■ **Exercise requirements**: The answer should consist of each line below that contains the word "inbound".

(Stored data entries)

/-! ### Verdicts -/

/-- A voided frame of another station leaves L, the roster, the claim queues, the copies, the queues and memory as they
were; the gap follows, and in MUTED the clean run is 0 (R8, R14, R18, R21). An own objection voids the frame whatever
the other samples (the model's reading, log 7). The silence count begins again at the window's end (the model's choice,
log 43). -/
def Obligations.VoidedFrameHasNoEffect : Prop :=
  ∀ (samples : BitVec 20) (s : State) (f : RxFrame), s.line.state = .verdict → s.rx.frame = some f →
    f.sending = false → (f.objects = true ∨ samples ≠ allRecessive) →
    ¬ (f.objects = true ∧ 8 ≤ s.rx.objectionRun) → s.ctl.foundingDue = false → s.ctl.abandonDue = false →
    ∃ t, exec (.verdictWindowEnd samples) s = .next t
      ∧ t = { s with line := t.line, rx := t.rx, mirror := t.mirror, sched := t.sched }
      ∧ t.line = { s.line with state := .idleGap, gapTiming := true, count := 0, silence := 0 }
      ∧ t.rx.frame = none ∧ t.rx.objectionRun = s.rx.objectionRun
      ∧ t.rx.cleanRun = (if s.ctl.state = .muted then 0 else s.rx.cleanRun)
      ∧ t.mirror.inbound = s.mirror.inbound ∧ t.sched.inflight = s.sched.inflight
      ∧ ∀ a, Memory.read t.mirror.mem a = Memory.read s.mirror.mem a

/-- A voided frame of this station waits again with one failed attempt more, its DEPART in LEAVING too, the chunk held for
a FILL behind it kept (R13, R69, R81, R85, R88). The sixteenth, voided or faulted, abandons it (R86): a publication leaves
the queue with ABANDONED, ATTEMPTS, and the hold of a CLAIM goes from CLAIMING to NONE (R89, R107); a JOIN takes JOINING back
to LISTENING (R151); the DEPART of this station takes LEAVING to STOPPED (R161); a FETCH counts as an expiry of its timer
(R134); a FILL drops its service entry (R139); any other control entry leaves the list, and is offered again while its
condition stands (R79), a JOIN in ACTIVE without (the model's reading, log 41). In LEAVING any other frame is abandoned at
its report (R88). A JOIN or own DEPART whose sixteenth attempt faulted goes at the end of the window of the frame received,
voided or accepted, unless that frame makes a transition of its own; where a census installs there, the JOIN goes without
one (R147 gives the time of the transition; what becomes of the frame until then is the model's reading, log 22). -/
def Obligations.VoidedOwnFrameCountsAnAttempt : Prop :=
  (∀ (samples : BitVec 20) (s : State) (g : InFlight), s.Sends g → samples ≠ allRecessive →
     (s.ctl.state ≠ .leaving ∨ g.source = .control (.depart s.station)) → g.attempts + 1 < 16 →
     ∃ t, exec (.verdictWindowEnd samples) s = .next t
       ∧ t = { s with line := t.line, rx := t.rx, mirror := t.mirror, sched := t.sched }
       ∧ t.sched.inflight = some { g with attempts := g.attempts + 1, onLine := false }
       ∧ ((∀ w r, g.source ≠ .service w r) → t.sched.chunk = s.sched.chunk)
       ∧ t.line.reference = s.line.reference ∧ t.rx.objectionRun = s.rx.objectionRun
       ∧ ∀ a, Memory.read t.mirror.mem a = Memory.read s.mirror.mem a)
  ∧ (∀ (i : Instr) (s : State) (g : InFlight) (r : PubRecord) (rest : List PubRecord),
     s.Fails g i → s.ctl.state = .active → g.attempts = 15 → g.source = .publication → s.pub.queue = r :: rest →
     ∃ t, exec i s = .next t
       ∧ t.sched.inflight = none ∧ t.pub = { s.pub with queue := rest }
       ∧ t.report = (s.post (.abandoned r.tag r.window .attempts)).report
       ∧ t.claims = (s.claims.map fun c =>
           if r.kind = .claim ∧ c.window = r.window ∧ c.hold = .claiming then { c with hold := .unheld } else c)
       ∧ t.roster = s.roster ∧ t.refresh = s.refresh ∧ t.ctl = s.ctl ∧ t.line.reference = s.line.reference)
  ∧ (∀ (samples : BitVec 20) (s : State) (g : InFlight), s.Sends g → samples ≠ allRecessive →
     s.ctl.state = .joining → g.attempts = 15 → g.source = .control (.presence .join) →
     ∃ t, exec (.verdictWindowEnd samples) s = .next t
       ∧ t.ctl.state = .listening ∧ t.ctl.reason = .joinFailed ∧ t.ctl.censusPending = false ∧ t.ctl.answer = .stopped
       ∧ t.sched.control = [] ∧ t.sched.inflight = none ∧ t.roster.announce = .stopped
       ∧ (∀ n, t.status n = .absent ∧ t.silenceTimer n = .stopped)
       ∧ t.line = { s.line with
           state := .idleGap, gapTiming := true, count := 0, reference := none, silence := 0 }
       ∧ t.pub = s.pub ∧ t.refresh = s.refresh ∧ t.mirror.inbound = s.mirror.inbound
       ∧ t.report = (s.post (.state .listening .joinFailed)).report)
  ∧ (∀ (samples : BitVec 20) (s : State) (g : InFlight), s.Sends g → samples ≠ allRecessive →
     s.ctl.state = .leaving → g.attempts = 15 → g.source = .control (.depart s.station) →
     ∃ t, exec (.verdictWindowEnd samples) s = .next t
       ∧ t.ctl.state = .stopped ∧ t.ctl.reason = .departAbandoned ∧ t.sched.control = [] ∧ t.sched.inflight = none
       ∧ (∀ n, t.status n = .absent) ∧ (∀ c ∈ t.claims, c.queue = []) ∧ (∀ e ∈ t.mirror.inbound, e.withdrawn = true)
       ∧ t.refresh.copies = s.refresh.copies.map (fun c => { c.unfetched with accepted := c.applied })
       ∧ t.line.reference = s.line.reference ∧ t.report = (s.post (.state .stopped .departAbandoned)).report)
  ∧ (∀ (i : Instr) (s : State) (g : InFlight) (w : Nat), s.Fails g i →
     s.ctl.state = .active → g.attempts = 15 → g.source = .control (.fetch w) → w < s.refresh.copies.length →
     (s.copy w).fresh = false → (s.copy w).failed = false →
     ∃ t, exec i s = .next t
       ∧ t.sched.inflight = none ∧ t.pub = s.pub ∧ t.claims = s.claims ∧ t.ctl = s.ctl
       ∧ (∀ v, v ≠ w → t.copy v = s.copy v) ∧ t.refresh.service = s.refresh.service
       ∧ ((s.copy w).expiries < 3 → t.report = s.report ∧ t.copy w =
           { s.copy w with expiries := (s.copy w).expiries + 1, timer := .running 4096, request := true })
       ∧ (3 ≤ (s.copy w).expiries → t.report = (s.post (.fetchFailed w)).report ∧ t.copy w =
           { s.copy w with expiries := 4, timer := .stopped, request := false, failed := true }))
  ∧ (∀ (i : Instr) (s : State) (g : InFlight) (w r : Nat), s.Fails g i →
     s.ctl.state = .active → g.attempts = 15 → g.source = .service w r →
     ∃ t, exec i s = .next t
       ∧ t.sched.inflight = none ∧ t.sched.chunk = none ∧ t.pub = s.pub ∧ t.claims = s.claims ∧ t.report = s.report
       ∧ t.refresh.copies = s.refresh.copies
       ∧ t.refresh.service = s.refresh.service.filter (fun e => !(e.window == w && e.requester == r)))
  ∧ (∀ (i : Instr) (s : State) (g : InFlight) (e : ControlEntry), s.Fails g i →
     (s.ctl.state = .joining ∨ s.ctl.state = .active) → g.attempts = 15 → g.source = .control e →
     (∀ w, e ≠ .fetch w) → ¬ (e = .presence .join ∧ s.ctl.state = .joining) →
     ∃ t, exec i s = .next t
       ∧ t = { s with line := t.line, rx := t.rx, mirror := t.mirror, sched := t.sched }
       ∧ t.sched.inflight = none ∧ t.line.reference = s.line.reference
       ∧ s.sched.control.erase e <+: t.sched.control
       ∧ (∀ x ∈ t.sched.control, x ∈ s.sched.control.erase e ∨ s.Stands x)
       ∧ ((∀ x, s.Stands x → x ∈ s.sched.control) → s.sched.control.Nodup → s.sched.control.length ≤ 8 →
           (s.Stands e → t.sched.control = s.sched.control.erase e ++ [e])
           ∧ (¬ s.Stands e → t.sched.control = s.sched.control.erase e)))
  ∧ (∀ (samples : BitVec 20) (s : State) (g : InFlight), s.Sends g → samples ≠ allRecessive →
     s.ctl.state = .leaving → g.source ≠ .control (.depart s.station) →
     ∃ t, exec (.verdictWindowEnd samples) s = .next t
       ∧ t.sched.inflight = none ∧ t.ctl = s.ctl ∧ t.roster = s.roster ∧ t.claims = s.claims ∧ t.refresh = s.refresh
       ∧ (∀ r rest, g.source = .publication → s.pub.queue = r :: rest → t.pub = { s.pub with queue := rest }
           ∧ t.sched.control = s.sched.control ∧ t.report = (s.post (.abandoned r.tag r.window .leaving)).report)
       ∧ (∀ e, g.source = .control e → t.pub = s.pub ∧ t.sched.control = s.sched.control.erase e
           ∧ t.report = s.report)
       ∧ (∀ w r, g.source = .service w r → t.pub = s.pub ∧ t.sched.control = s.sched.control ∧ t.sched.chunk = none
           ∧ t.report = s.report))
  ∧ (∀ (s : State) (g : InFlight) (bit : Nat), s.line.state = .transmitting → s.sched.inflight = some g →
     g.attempts = 15 →
     (s.ctl.state = .joining ∧ g.source = .control (.presence .join)
       ∨ s.ctl.state = .leaving ∧ g.source = .control (.depart s.station)) →
     bit < 10 * g.frame.bytes.length → (10 ≤ bit ∨ g.frame.sentRecessive bit = false) →
     ∃ t, exec (.lineFault bit) s = .next t ∧ t.line = { s.line with state := .receiving }
       ∧ t.ctl = { s.ctl with abandonDue := true }
       ∧ t.sched.inflight = some { g with attempts := 16, onLine := false } ∧ t.roster = s.roster ∧ t.report = s.report)
  ∧ (∀ (samples : BitVec 20) (s : State) (f : RxFrame) (g : InFlight) (voided : Bool),
     s.line.state = .verdict → s.rx.frame = some f → f.sending = false → s.ctl.foundingDue = false →
     s.ctl.abandonDue = true → s.sched.inflight = some g → g.onLine = false →
     (s.ctl.state = .joining ∧ g.source = .control (.presence .join)
       ∨ s.ctl.state = .leaving ∧ g.source = .control (.depart s.station)) →
     (voided = true → (f.objects = true ∨ samples ≠ allRecessive) ∧ ¬ (f.objects = true ∧ 8 ≤ s.rx.objectionRun)) →
     (voided = false → f.objects = false ∧ samples = allRecessive ∧ senderOf f.chars ≠ s.station
       ∧ ∀ frame, parseFrame (f.chars.map RxChar.data) = some frame →
           (∀ reason, frame.body ≠ .depart s.station reason)
           ∧ ∀ signature map groups, frame.body = .census signature map groups → s.ctl.state = .leaving
               ∨ (signature = s.layout.signature ∧ map.getD s.station .absent ≠ .joined)) →
     ∃ t, exec (.verdictWindowEnd samples) s = .next t
       ∧ t.ctl.abandonDue = false ∧ t.sched.control = [] ∧ t.sched.inflight = none ∧ (∀ n, t.status n = .absent)
       ∧ (s.ctl.state = .joining → t.ctl.state = .listening ∧ t.ctl.reason = .joinFailed ∧ t.line.reference = none
           ∧ (voided = true → t.report = (s.post (.state .listening .joinFailed)).report))
       ∧ (s.ctl.state = .leaving → t.ctl.state = .stopped ∧ t.ctl.reason = .departAbandoned ∧ t.line.state = .idleGap
           ∧ (voided = true → t.line.reference = s.line.reference
             ∧ t.report = (s.post (.state .stopped .departAbandoned)).report)
           ∧ (voided = false → t.line.reference = some (senderOf f.chars))))
  ∧ (∀ (s : State) (f : RxFrame) (g : InFlight) (frame : Frame) (map : List RosterStatus) (groups : List (List Nat)),
     s.ctl.state = .joining → s.ctl.censusPending = true → s.line.state = .verdict → s.rx.frame = some f →
     f.sending = false → f.objects = false → parseFrame (f.chars.map RxChar.data) = some frame →
     frame.body = .census s.layout.signature map groups → frame.sender ≠ s.station →
     s.status frame.sender ≠ .foreign → map.getD s.station .absent = .joined → s.ctl.foundingDue = false →
     s.ctl.abandonDue = true → s.sched.inflight = some g → g.source = .control (.presence .join) → g.onLine = false →
     s.sched.control.Nodup →
     ∃ t, exec (.verdictWindowEnd allRecessive) s = .next t
       ∧ t.ctl.state = .active ∧ t.ctl.reason = .census ∧ t.ctl.abandonDue = false
       ∧ t.sched.inflight = none ∧ .presence .join ∉ t.sched.control)

/-- At a member, an accepted frame, the station's own included, sets L to its SENDER and the objection run to 0 (R14, R20,
R35). It sets the silence timer of a JOINED or ACTIVE sender to 8192 ct and changes no other's, where it makes no entry
present or ABSENT and does not replace the roster (R35, R125). -/
def Obligations.AcceptedFrameSetsTheReference : Prop :=
  ∀ (s : State) (f : RxFrame), s.isMember = true → s.line.state = .verdict → s.rx.frame = some f →
    f.objects = false → s.ctl.abandonDue = false →
    ∃ t, exec (.verdictWindowEnd allRecessive) s = .next t
      ∧ t.line.reference = some (senderOf f.chars) ∧ t.rx.objectionRun = 0 ∧ t.rx.frame = none
      ∧ t.line.state = .idleGap ∧ t.pins = s.pins ∧ t.layout = s.layout ∧ t.port = s.port
      ∧ (∀ a, Memory.read t.mirror.mem a = Memory.read s.mirror.mem a)
      ∧ (∀ frame, s.Hears f frame → (s.status frame.sender = .joined ∨ s.status frame.sender = .active) →
          frame.sender < s.roster.entries.length → (∀ reason, frame.body ≠ .depart s.station reason) →
          (∀ signature map groups, frame.body = .census signature map groups → s.awaitsCensus = false) →
          ((∀ reason, frame.body ≠ .depart frame.sender reason) → t.silenceTimer frame.sender = .running 8192)
          ∧ ∀ n, n ≠ frame.sender → (∀ reason, frame.body ≠ .depart n reason) → t.silenceTimer n = s.silenceTimer n)

/-- The eighth objection takes the station to MUTED: publications, LOST_HOLDs and STATE are posted in that order,
everything it held of the group is cleared, both run counters are 0, and it drives nothing (R20, R90, R113, R157). An
own objection voids the frame whatever the other samples (the model's reading, log 7). -/
def Obligations.EighthObjectionMutes : Prop :=
  ∀ (samples : BitVec 20) (s : State) (f : RxFrame), s.isMember = true → s.line.state = .verdict →
    s.rx.frame = some f → f.sending = false → f.objects = true → s.rx.objectionRun = 8 →
    ∃ t, exec (.verdictWindowEnd samples) s = .next t
      ∧ t.ctl.state = .muted ∧ t.ctl.reason = .objections ∧ t.ctl.censusPending = false ∧ t.ctl.answer = .stopped
      ∧ t.rx.objectionRun = 0 ∧ t.rx.cleanRun = 0 ∧ (∀ bit, t.drivesAt bit = false) ∧ t.line.reference = s.line.reference
      ∧ t.pub = { s.pub with queue := [] } ∧ t.sched.control = [] ∧ t.sched.inflight = none ∧ t.sched.chunk = none
      ∧ t.refresh.service = [] ∧ (∀ g ∈ t.claims, g.queue = [] ∧ g.hold = .unheld ∧ g.lease = .stopped ∧ g.tag = none)
      ∧ (∀ n, t.status n = .absent ∧ t.silenceTimer n = .stopped) ∧ t.roster.announce = .stopped
      ∧ (∀ w, (t.copy w).fresh = false ∧ (t.copy w).accepted = 0 ∧ (t.copy w).applied = 0)
      ∧ (∀ e ∈ t.mirror.inbound, e.withdrawn = true)
      ∧ t.report = (s.postAll ((s.pub.queue.map fun r => .abandoned r.tag r.window .muted)
          ++ ((s.claims.filter fun g => g.hold == .held).map fun g => .lostHold g.window .muted)
          ++ [.state .muted .objections])).report
      ∧ ∀ a, Memory.read t.mirror.mem a = Memory.read s.mirror.mem a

■ **Result of the task**:
      ∧ t.mirror.inbound = s.mirror.inbound ∧ t.sched.inflight = s.sched.inflight
       ∧ t.pub = s.pub ∧ t.refresh = s.refresh ∧ t.mirror.inbound = s.mirror.inbound
       ∧ (∀ n, t.status n = .absent) ∧ (∀ c ∈ t.claims, c.queue = []) ∧ (∀ e ∈ t.mirror.inbound, e.withdrawn = true)
      ∧ (∀ e ∈ t.mirror.inbound, e.withdrawn = true)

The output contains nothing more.